At Midnight I'll Take Your Soul (original title: À Meia-Noite Levarei Sua Alma) is a 1964 Brazilian horror film, by filmmaker/actor José Mojica Marins. Marins is also known by his created alter ego Coffin Joe (Zé do Caixão). It is also Brazil's first horror film, and it marks the first appearance of Marins' character Zé do Caixão (Coffin Joe). The film is the first installment of Marins' "Coffin Joe trilogy", and is followed by This Night I'll Possess Your Corpse (1967), and Embodiment of Evil (2008).
The film is set in an unnamed Brazilian small town. Zé do Caixão (Coffin Joe), the local undertaker who disdains religion and emotion and who believes the only thing that matters is the "continuity of the blood" (specifically his own), is looking for the "perfect woman" to bear him a superior child who will be immortal. Since his wife Lenita has been found to be unable to bear children, Coffin Joe begins to make advances with Terezinha, the fiancée of Joe's friend Antonio. Terezinha scolds him by telling him that Antonio is the only man in her life. During a Catholic holiday, Joe kills his wife Lenita (because of her infertiliy) by tying her up and having a venomous spider bite her. The local authorities cannot find a clue to arrest him and he remains free to do whatever he wants.
Some days later, Coffin Joe is invited by Antonio to visit a local gypsy who will tell the fortune of Antonio's marriage with Terezinha. The gypsy reveals, however, that there is going to be a tragic disaster, and the two will never get married. Joe, in response, calls her a fraud and states that the supernatural is a hoax. She warns him not to mock the supernatural forces, lest they make him pay. That night, Joe and Antonio go to Antonio's house, where Antonio tells Joe that he really didn't believe the witch's words, and that he expects to marry Terezinha and have a happy life together. Fulfilling the witch's prophecy, Coffin Joe brutally bludgeons and then drowns Antonio in a bathtub.
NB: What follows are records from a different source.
-- ==== Sys2Proof/Laws/LoopController.lean ====
section
/-! SUPPORT. Everything the Loop Controller's turn can do (43_sampling_loop.md), and everything a step can do. -/

namespace Sys2Proof.Machine

/-- The four words the Loop Controller issues are legal (R180). -/
theorem issueWord_binit (s : State) : issueWord 0x01000000#32 s = exec .binit s := by
  have h : decode 0x01000000#32 = .ok .binit := by decide
  simp [issueWord, h]

theorem issueWord_rdid (s : State) : issueWord 0x04000000#32 s = exec .rdid s := by
  have h : decode 0x04000000#32 = .ok .rdid := by decide
  simp [issueWord, h]

theorem issueWord_sinit (s : State) : issueWord 0x05000000#32 s = exec .sinit s := by
  have h : decode 0x05000000#32 = .ok .sinit := by decide
  simp [issueWord, h]

theorem issueWord_rdsmp (s : State) : issueWord 0x06000000#32 s = exec .rdsmp s := by
  have h : decode 0x06000000#32 = .ok .rdsmp := by decide
  simp [issueWord, h]

/-- `LcMove s t`: one of the ways in which the Loop Controller's turn leads from `s` to `t`. -/
inductive LcMove (s : State) : State → Prop where
  | start : s.lcs = .uninitialized → s.lcp = 0 → LcMove s (s.emit .initStart).nextLcp
  | binit {t : State} : s.lcs = .uninitialized → s.lcp = 1 → exec .binit s.nextLcp = .next t → LcMove s t
  | ready : s.lcs = .uninitialized → s.lcp = 2 → s.status = .ok → LcMove s (s.enterLcs .busReady)
  | halt : s.lcs = .uninitialized → s.lcp = 2 → s.status ≠ .ok →
      LcMove s ((s.emit (.initFail s.status)).enterLcs .halted)
  | rdid {t : State} : s.lcs = .busReady → s.lcp = 0 → exec .rdid s.nextLcp = .next t → LcMove s t
  | mismatch : s.lcs = .busReady → s.lcp = 1 → s.mismatchDue = true →
      LcMove s { s.emit .idMismatch with mismatchDue := false }.nextLcp
  | identity : s.lcs = .busReady → s.lcp = 1 → s.mismatchDue = false → s.status = .ok → s.ident = Config.idExpected →
      LcMove s (s.emit (.ident s.ident)).nextLcp
  | wrongIdentity : s.lcs = .busReady → s.lcp = 1 → s.mismatchDue = false → s.status = .ok →
      s.ident ≠ Config.idExpected → LcMove s { s.emit (.ident s.ident) with mismatchDue := true }
  | identityFailed : s.lcs = .busReady → s.lcp = 1 → s.mismatchDue = false → s.status ≠ .ok →
      LcMove s (s.emit (.idReadFail s.status)).nextLcp
  | checked : s.lcs = .busReady → s.lcp = 2 → LcMove s (s.enterLcs .identityChecked)
  | sinit {t : State} : s.lcs = .identityChecked → s.lcp = 0 → exec .sinit s.nextLcp = .next t → LcMove s t
  | writesOk : s.lcs = .identityChecked → s.lcp = 1 → s.initErr = 0#3 → LcMove s s.nextLcp
  | writesFailed : s.lcs = .identityChecked → s.lcp = 1 → s.initErr ≠ 0#3 →
      LcMove s (s.emit (.initWriteFail s.initErr)).nextLcp
  | done : s.lcs = .identityChecked → s.lcp = 2 → LcMove s (s.emit .initDone).nextLcp
  | active : s.lcs = .identityChecked → s.lcp = 3 → LcMove s (s.enterLcs .measurementActive)
  | sample : s.lcs = .measurementActive → s.lcp = 0 → LcMove s (s.enterLcs .sampling)
  | rdsmp {t : State} : s.lcs = .sampling → s.lcp = 0 → exec .rdsmp s.nextLcp = .next t → LcMove s t
  | sampleOk : s.lcs = .sampling → s.lcp = 1 → s.status = .ok → LcMove s (s.emit (.sample s.ax s.ay s.az)).nextLcp
  | sampleFailed : s.lcs = .sampling → s.lcp = 1 → s.status ≠ .ok →
      LcMove s (s.emit (.sampleFail s.status)).nextLcp
  | delay : s.lcs = .sampling → s.lcp = 2 → LcMove s (s.wait Config.sampleMs).nextLcp
  | again : s.lcs = .sampling → s.lcp = 3 → LcMove s { s with lcp := 0 }
  | halted : s.lcs = .halted → LcMove s s

/-- The inversion of the Loop Controller's turn. -/
theorem lcStep_move {s t : State} (h : lcStep s = .next t) : LcMove s t := by
  unfold lcStep at h
  cases hl : s.lcs <;> simp only [hl] at h
  · unfold lcUninitialized at h
    split at h
    · cases h; exact .start hl ‹_›
    split at h
    · rw [issueWord_binit] at h; exact .binit hl ‹_› h
    split at h
    · split at h <;> cases h
      · exact .ready hl ‹_› ‹_›
      · exact .halt hl ‹_› ‹_›
    · cases h
  · unfold lcBusReady at h
    split at h
    · rw [issueWord_rdid] at h; exact .rdid hl ‹_› h
    split at h
    · unfold reportIdentity at h
      cases h
      cases hm : s.mismatchDue <;> simp only [if_true]
      · by_cases hs : s.status = .ok
        · by_cases hi : s.ident = Config.idExpected
          · simpa [hs, hi] using LcMove.identity hl ‹_› hm hs hi
          · simpa [hs, hi] using LcMove.wrongIdentity hl ‹_› hm hs hi
        · simpa [hs] using LcMove.identityFailed hl ‹_› hm hs
      · exact .mismatch hl ‹_› hm
    split at h
    · cases h; exact .checked hl ‹_›
    · cases h
  · unfold lcIdentityChecked at h
    split at h
    · rw [issueWord_sinit] at h; exact .sinit hl ‹_› h
    split at h
    · split at h <;> cases h
      · exact .writesOk hl ‹_› ‹_›
      · exact .writesFailed hl ‹_› ‹_›
    split at h
    · cases h; exact .done hl ‹_›
    split at h
    · cases h; exact .active hl ‹_›
    · cases h
  · unfold lcMeasurementActive at h
    split at h
    · cases h; exact .sample hl ‹_›
    · cases h
  · unfold lcSampling at h
    split at h
    · rw [issueWord_rdsmp] at h; exact .rdsmp hl ‹_› h
    split at h
    · unfold reportSample at h
      split at h <;> cases h
      · exact .sampleOk hl ‹_› ‹_›
      · exact .sampleFailed hl ‹_› ‹_›
    split at h
    · cases h; exact .delay hl ‹_›
    split at h
    · cases h; exact .again hl ‹_›
    · cases h
  · cases h; exact .halted hl

/-- `PortMove s t`: one of the ways in which the command port's turn leads from `s` to `t`. -/
inductive PortMove (s : State) : State → Prop where
  | empty : s.cmds = [] → PortMove s s
  | taken {t : State} (w : Word) (ws : List Word) (i : Instr) : s.cmds = w :: ws → decode w = .ok i →
      exec i { s with cmds := ws } = .next t → PortMove s t
  | illegal (w : Word) (ws : List Word) : s.cmds = w :: ws → PortMove s ({ s with cmds := ws }.refuse .illegal)

/-- The inversion of the command port's turn. -/
theorem portStep_move {s t : State} (h : portStep s = .next t) : PortMove s t := by
  unfold portStep at h
  cases hc : s.cmds with
  | nil => simp only [hc] at h; cases h; exact .empty hc
  | cons w ws =>
    simp only [hc, issueWord] at h
    cases hd : decode w with
    | error e => simp only [hd] at h; cases h; exact .illegal w ws hc
    | ok i => simp only [hd] at h; exact .taken w ws i hc hd h

/-- The inversion of a step: a reset, or a step of the operation in progress, of the Loop Controller's turn or of the
command port's, which waits for its response. -/
theorem step_inv {s t : State} (h : step s = .next t) :
    (s.rstSample = true ∧ t = s.sampled.resetBlock) ∨
    (s.rstSample = false ∧ ∃ u, t = awaitResponse s.sampled u ∧
      ((s.opr ≠ .none ∧ ∃ i, i.op = s.opr ∧ ExecStep s.sampled i u) ∨
      (s.opr = .none ∧ s.issuer = .loopController ∧ LcMove s.sampled u) ∨
      (s.opr = .none ∧ s.issuer = .commandPort ∧ PortMove s.sampled u))) := by
  rcases step_cases s with ⟨hr, h1⟩ | ⟨hr, ⟨ho, i, _, hi, h1⟩ | ⟨ho, hl, h1⟩ | ⟨ho, hl, h1⟩⟩ <;> rw [h1] at h
  · cases h; exact .inl ⟨hr, rfl⟩
  · obtain ⟨u, hu, ht⟩ := onceAnswered_next h
    exact .inr ⟨hr, u, ht, .inl ⟨ho, i, hi, exec_step hu⟩⟩
  · obtain ⟨u, hu, ht⟩ := onceAnswered_next h
    exact .inr ⟨hr, u, ht, .inr (.inl ⟨ho, hl, lcStep_move hu⟩)⟩
  · obtain ⟨u, hu, ht⟩ := onceAnswered_next h
    exact .inr ⟨hr, u, ht, .inr (.inr ⟨ho, hl, portStep_move hu⟩)⟩

end Sys2Proof.Machine
end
Once again, the police can find no evidence to directly implicate Joe with the crime. He proceeds with his plan to seduce Terezinha by purchasing a canary for her, which she accepts. Suddenly he starts to touch her against her will. Terezinha tries to resist, and Coffin Joe savagely beats her into a helpless state and rapes her. Finally able to speak, Terezinha curses him for his brutality, saying she will kill herself, then return to take his soul to hell. Joe laughs at her, but the next day she is found hanging in her home. To his surprise, she doesn't blame him in her suicide note. Meanwhile, the village's Dr. Rudolfo begins to suspect Joe for the recent outbreak of violent deaths that has occurred. When Joe becomes aware of the doctor's suspicions, Coffin Joe appears at Dr. Rudolfo's home, gouges his eyes with his long fingernails and sets him on fire.
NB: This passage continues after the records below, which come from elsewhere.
/-- Two states that differ in `RXBUF[6]` and elsewhere (V-D8, S4). -/
theorem witness_DecodeIsPure :
    bench.opr = .none ∧ { noBus with rxbuf := noBus.rxbuf.set 6 0 }.opr = .none ∧
    (∀ (j : Nat) (h : j < 6), bench.rxbuf[j] = { noBus with rxbuf := noBus.rxbuf.set 6 0 }.rxbuf[j]) ∧
    (∃ t, exec .decode bench = .next t) ∧ ∃ t, exec .decode { noBus with rxbuf := noBus.rxbuf.set 6 0 } = .next t := by
  refine ⟨rfl, rfl, ?_, ⟨_, rfl⟩, ⟨_, rfl⟩⟩
  intro j h
  have : 6 ≠ j := by omega
  simp [bench, noBus, this]

/-! For frames and the rules of the whole machine: -/

theorem witness_WrregFrame : ∃ t, exec (.wrreg 0x53 0x2D 0x08) bench = .next t := ⟨_, rfl⟩

theorem witness_ReadFrame :
    opReads (Instr.rdregs 0 0 0).op = true ∧ ∃ t, exec (.rdregs 0 0 0) (during .rdregs .bRecv .ok) = .next t :=
  ⟨rfl, _, rfl⟩

/-- The byte at index 2 lies above the two bytes a read of length 2 may write; RDREGS is neither RDID nor RDSMP. -/
theorem witness_ReadFrame_clauses :
    (during .rdregs .bRecv .ok).len.toNat ≤ 2 ∧ bench.opr = .none ∧ (Instr.rdregs 0 0 0).op ≠ .rdid ∧
    (Instr.rdregs 0 0 0).op ≠ .rdsmp := by decide

theorem witness_SinitFrame : ∃ t, exec .sinit (during .sinit .sDelay .ok) = .next t := ⟨_, rfl⟩

theorem witness_BinitAndDecodeFrame :
    (∃ t, exec .binit noBus = .next t) ∧ ∃ t, exec .decode noBus = .next t := ⟨⟨_, rfl⟩, ⟨_, rfl⟩⟩

theorem witness_StatusWrittenAtReturn :
    ∃ t, exec (.wrreg 0x53 0x2D 0x08) bench = .next t ∧ t.opr ≠ .none := ⟨_, rfl, by decide⟩

/-- One state in which the transport responds and one in which it does not. -/
theorem witness_OneEventPerStep :
    (during .rdid .aSend .ok).rstSample = false ∧ (∃ t, runStep (during .rdid .aSend .ok).sampled = .next t) ∧
    (during .rdid .aSend .ok).responds (.tSend 0x11 [0x22] true .ok) = true ∧
    { during .rdid .aSend .ok with transportResponds := [false] }.responds (.tSend 0x11 [0x22] true .ok) = false :=
  ⟨rfl, ⟨_, rfl⟩, rfl, rfl⟩

theorem witness_OperationsNeverEmit : ∃ t, exec .rdid (during .rdid .aSend .ok) = .next t := ⟨_, rfl⟩

/-- A BINIT at the command port, about to succeed. -/
def binitAtPort : State := { atPort noBus 0x01000000#32 with initAnswers := [.ok] }

theorem witness_BusReadyOnlyByBinit_set :
    binitAtPort.rstSample = false ∧ binitAtPort.busReady = false ∧
    ∃ t, step binitAtPort = .next t ∧ t.busReady = true := ⟨rfl, rfl, _, rfl, by decide⟩

theorem witness_BusReadyOnlyByBinit_kept :
    (during .rdid .aSend .ok).busReady = true ∧ ∃ t, step (during .rdid .aSend .ok) = .next t := ⟨rfl, _, rfl⟩

theorem witness_WedgedBusHangs :
    let s := { during .wrreg .wPoll .ok with
      busyAnswers := List.replicate 3 true ++ [], transportResponds := granted 3 ++ [] }
    s.rst = [] ∧ opHasPhase s.opr s.ph = true ∧ s.ph.polls = true ∧ s.transportResponds = granted 3 ++ [] ∧
      s.busyAnswers = List.replicate 3 true ++ [] := by decide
Time passes, and Coffin Joe remains unpunished for his crimes. On the Day of the Dead he meets Marta, a young woman who is visiting her relatives, and decides to choose her as his next perfect woman. Joe escorts Marta home late at night, only to be confronted by the gypsy who predicted the doom of Antonio and Terezinha. She tells Joe that his soul shall be claimed by the ghosts of those he murdered and Satan at midnight. Joe threatens the gypsy, but after leaving Marta at her destination, he is soon visited by ghostly apparitions that test his courage. Realizing he cannot face the apparitions, Joe runs away, and coincidentally arrives at the mausoleum where Antonio and Terezinha were buried. Finally at the edge of his sanity, Joe opens the coffins to prove to himself his victims are really dead, but instead sees that their eyes are open, as if they are still alive, faces crawling with maggots. Some time later, the villagers come to the mausoleum after hearing Coffin Joe's blood-curdling screams and find him lying on his back, horribly disfigured, his eyes bulging open similar to the eyes of the two corpses. At that same time, the bells of the local church ring, announcing the stroke of midnight.